Saved entries
-- ==== Sys2Proof/Machine/Manage.lean ====
section
/-! DEFINITION. The host's side: management registers, feature negotiation, management commands, partitions and their
reset, the apertures and the attestation report (spec/18 R305 to R312, R315, R316, R318). -/

namespace Sys2Proof.Machine

/-! ## Registers (spec/18 R307) -/

/-- STATUS [1:0]: 0 negotiating, 1 running, 2 refused, 3 recovery. -/
def State.mode (s : State) : Nat := bits s.status.toNat 0 2
/-- STATUS with another [1:0]. -/
def State.setMode (s : State) (m : Nat) : State := { s with status := (s.status &&& ~~~3) ||| BitVec.ofNat 64 m }

/-- REGISTER_WRITE (spec/18 R307, R309): ACCEPT while it is not fixed, APBASE, and CMD; `x` is the offset and `w` the
value. RESP and the other registers are the device's. In recovery only CMD is accepted (R317). An APBASE that is no multiple
of 64 GiB leaves the base open (DESIGN CHOICE, log entry 20). -/
def execRegisterWrite (s : State) : Out :=
  let off := s.arg.x
  let v := s.arg.w
  let hi : BitVec 128 := BitVec.ofNat 128 (2 ^ 128 - 2 ^ 64)
  if 0x100 ≤ off ∧ off < 0x140 ∧ off % 8 = 0 then .next { s with cmd := listSet s.cmd ((off - 0x100) / 8) v }
  else if s.power = .recovery then .next s
  else if off = 0x10 ∧ s.mode ≠ 1 then .next { s with accept := (s.accept &&& hi) ||| v.zeroExtend 128 }
  else if off = 0x18 ∧ s.mode ≠ 1 then .next { s with accept := (s.accept &&& ~~~hi) ||| (v.zeroExtend 128 <<< 64) }
  else if off = 0x28 then
    if v.toNat % 2 ^ 36 = 0 then .next { s with apbase := v }
    else .next { s.fresh with apbase := Config.freeWord s.free &&& BitVec.ofNat 64 (2 ^ 64 - 2 ^ 36) }
  else .next s

/-- FEATURE_NEGOTIATION (spec/18 R309, R322): a write of 1 to STATUS [1:0]. The flag of a thermal stop is cleared as the
negotiation completes. -/
def execFeatureNegotiation (s : State) : Out :=
  if s.mode = 1 ∨ s.mode = 3 then .next s
  else if s.accept &&& ~~~s.offer ≠ 0 ∨ s.accept.getLsbD 0 = false then .next { s.setMode 2 with accept := 0 }
  else .next { s.setMode 1 with trip := false, status := (s.setMode 1).status &&& ~~~0x10 }

/-! ## Commands (spec/18 R308) -/

/-- The code of a command. -/
def cmdCode (cmd : List W64) : Nat := bits (listGet 0 cmd 0).toNat 0 8
/-- An operand of a command. -/
def cmdArg (cmd : List W64) (i : Nat) : Nat := (listGet 0 cmd i).toNat

/-- The codes that the tables of spec/18 R308 and spec/24 R376 list. -/
def listedCode (c : Nat) : Bool := (decide (1 ≤ c) && decide (c ≤ 9)) || (decide (0x10 ≤ c) && decide (c ≤ 0x1B))

/-- Latch CMD: the command runs, with its status and the words that follow the first of RESP (spec/18 R308). -/
def State.latchCmd (s : State) (status : Nat) (resp : List W64) : State :=
  { s with run := some (s.cmd, status, resp), status := (s.status &&& ~~~8) ||| 4 }.post .managementCommandDone 0

/-- A doorbell rung while CMD holds a command with this code: it is carried out, or refused with a status, and then
nothing changes; while another command runs it is dropped (spec/18 R308, R309). -/
def State.doorbell (s : State) (code : Nat) (k : List W64 → Except Nat (State × List W64)) : Out :=
  if cmdCode s.cmd ≠ code then .next s
  else if s.run.isSome then .next { s with status := s.status ||| 8 }
  else if s.mode ≠ 1 then .next (s.latchCmd 2 [])
  else if bits (listGet 0 s.cmd 0).toNat 8 56 ≠ 0 then .next (s.latchCmd 1 [])
  else
    match k s.cmd with
    | .error e => .next (s.latchCmd e [])
    | .ok (s, resp) => .next (s.latchCmd 0 resp)

/-- A command that is done without words of its own in RESP. -/
def ok (s : State) : Except Nat (State × List W64) := .ok (s, [])

/-- A failing status that the spec does not name, left open (DESIGN CHOICE, log entry 20). -/
def State.openStatus (s : State) : Nat := 1 + (Config.freeWord s.free).toNat % 3

/-- DOORBELL_WHILE_BUSY (spec/18 R308). -/
def execDoorbellWhileBusy (s : State) : Out := .next (if s.run.isSome then { s with status := s.status ||| 8 } else s)

/-- UNLISTED_COMMAND_CODE (spec/18 R308): refused with status 1. -/
def execUnlistedCommandCode (s : State) : Out :=
  if listedCode (cmdCode s.cmd) || (cmdCode s.cmd == 10 && s.mode == 3) then .next s
  else s.doorbell (cmdCode s.cmd) fun _ => .error 1

/-! ## Partitions (spec/18 R310) -/

/-- The configuration in a block of 256 bytes. -/
def readCfg (b : List Byte) : PartCfg :=
  let f (at_ n : Nat) : Nat := bytesNat ((b.drop at_).take n)
  { quadsB := BitVec.ofNat 128 (f 0 16), hbmBase := f 0x10 8, hbmSize := f 0x18 8, stBase := f 0x20 8, stSize := f 0x28 8, ptRoot := f 0x30 8,
    subq := f 0x38 8, compq := f 0x40 8, faultq := f 0x48 8, prq := f 0x50 8, prs := f 0x58 8, dumpB := f 0x60 8, dumpS := f 0x68 8,
    ev0 := f 0x70 2, ev1 := f 0x72 2, slot0 := f 0x74 2 % 2 ^ 12, slot1 := f 0x76 2 % 2 ^ 12, grp0 := f 0x78 2 % 2 ^ 12,
    grp1 := f 0x7A 2 % 2 ^ 12, preempt := if f 0x7C 4 = 0xFFFFFFFF then 100 else f 0x7C 4, walk := f 0x80 4, ftimeout := f 0x84 4,
    journB := f 0x88 8, journS := f 0x90 8 }

/-- `[base, base + size)` lies in the partition's share of HBM4E, and its base is 4 KiB-aligned. -/
def PartCfg.holds (c : PartCfg) (base size : Nat) : Bool :=
  base % 4096 == 0 && decide (c.hbmBase ≤ base) && decide (base + size ≤ c.hbmBase + c.hbmSize)

/-- The rings of a partition: submission, completion, fault, page-request, page-response. -/
def PartCfg.rings (c : PartCfg) : List Nat := [c.subq, c.compq, c.faultq, c.prq, c.prs]

/-- A block without a reserved bit, a value out of range or a misalignment (spec/18 R310). -/
def cfgOk (b : List Byte) (secondTier : Bool) : Bool :=
  let c := readCfg b
  let f (at_ n : Nat) : Nat := bytesNat ((b.drop at_).take n)
  let gib := 2 ^ 30
  let reserved := [f 0x74 2 / 2 ^ 12, f 0x76 2 / 2 ^ 12, f 0x78 2 / 2 ^ 12, f 0x7A 2 / 2 ^ 12, f 0x98 104, c.quadsB.toNat / 2 ^ Config.quads]
  let hbm := c.hbmBase % gib == 0 && c.hbmSize % gib == 0 && decide (gib ≤ c.hbmSize) && decide (c.hbmBase + c.hbmSize ≤ Config.hbmEnd)
  let st := c.stBase % gib == 0 && (c.stSize == 0 || secondTier && decide (Config.stBase ≤ c.stBase) && decide (c.stBase + c.stSize ≤ Config.stEnd))
  let times := decide (10 ≤ c.walk) && decide (c.walk ≤ 10000) && decide (100 ≤ c.ftimeout) && decide (c.ftimeout ≤ 1000000)
  let journal := c.journS % 2 ^ 20 == 0 && (c.journS == 0 || c.holds c.journB c.journS)
  reserved.all (· == 0) && hbm && st && c.ptRoot % 1024 == 0 && physOk c.ptRoot && c.rings.all (fun r => c.holds r 4096)
    && c.holds c.dumpB c.dumpS && times && journal

/-- Two ranges of numbers meet; one whose last is below its first is empty. -/
def meet (a0 a1 b0 b1 : Nat) : Bool := decide (a0 ≤ a1) && decide (b0 ≤ b1) && decide (a0 ≤ b1) && decide (b0 ≤ a1)

/-- Two partitions overlap in quads, shares, names, slots or groups (spec/18 R310). -/
def PartCfg.overlaps (a b : PartCfg) : Bool :=
  a.quadsB &&& b.quadsB != 0 || meet a.hbmBase (a.hbmBase + a.hbmSize - 1) b.hbmBase (b.hbmBase + b.hbmSize - 1)
    || (a.stSize != 0 && b.stSize != 0 && meet a.stBase (a.stBase + a.stSize - 1) b.stBase (b.stBase + b.stSize - 1))
    || meet a.ev0 a.ev1 b.ev0 b.ev1 || meet a.slot0 a.slot1 b.slot0 b.slot1 || meet a.grp0 a.grp1 b.grp0 b.grp1

/-- The event counters of a partition, and PUT and GET of its rings, are zeroed (spec/18 R310). -/
def State.zeroPart (s : State) (c : PartCfg) : State :=
  let s := { s with evt := s.evt.filter fun e => !(decide (c.ev0 ≤ e.1) && decide (e.1 ≤ c.ev1)) }
  s.each c.rings fun s r => s.benchStore 2 r (List.replicate 8 0)

/-- CONFIGURE_PARTITION (spec/18 R310). -/
def execConfigurePartition (s : State) : Out :=
  s.doorbell 1 fun cmd =>
    let p := cmdArg cmd 1
    let at_ := cmdArg cmd 2
    let b := s.memBytes at_ 256
    let c := readCfg b
    if 8 ≤ p ∨ at_ % 256 ≠ 0 ∨ physOk at_ = false ∨ cfgOk b (s.accept.getLsbD 1) = false then .error 1
    else if (s.parts.find? p).isSome || s.parts.any (fun q => q.2.cfg.overlaps c) then .error 2
    else
      let pt : Part := { cfg := c, block := b, state := 1, errseq := 1, lost := 0, heldF := [], heldC := [], prTag := 1, session := none,
                         taken := 0, puts := [] }
      ok (({ s with parts := s.parts.set p pt }.zeroPart c).push
        [.event .waitForWalk { Args.none with x := p, z := s.ns + c.walk * 1000 }])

ASSIGNMENT: What are the lines above, starting at the one with "CONFIGURE_PARTITION (spec/18 R310). -/" and ending at the one with "if 8 ≤ p ∨ at_"? Give them again exactly, and only them.

SOLUTION BELOW:
/-- CONFIGURE_PARTITION (spec/18 R310). -/
def execConfigurePartition (s : State) : Out :=
  s.doorbell 1 fun cmd =>
    let p := cmdArg cmd 1
    let at_ := cmdArg cmd 2
    let b := s.memBytes at_ 256
    let c := readCfg b
    if 8 ≤ p ∨ at_ % 256 ≠ 0 ∨ physOk at_ = false ∨ cfgOk b (s.accept.getLsbD 1) = false then .error 1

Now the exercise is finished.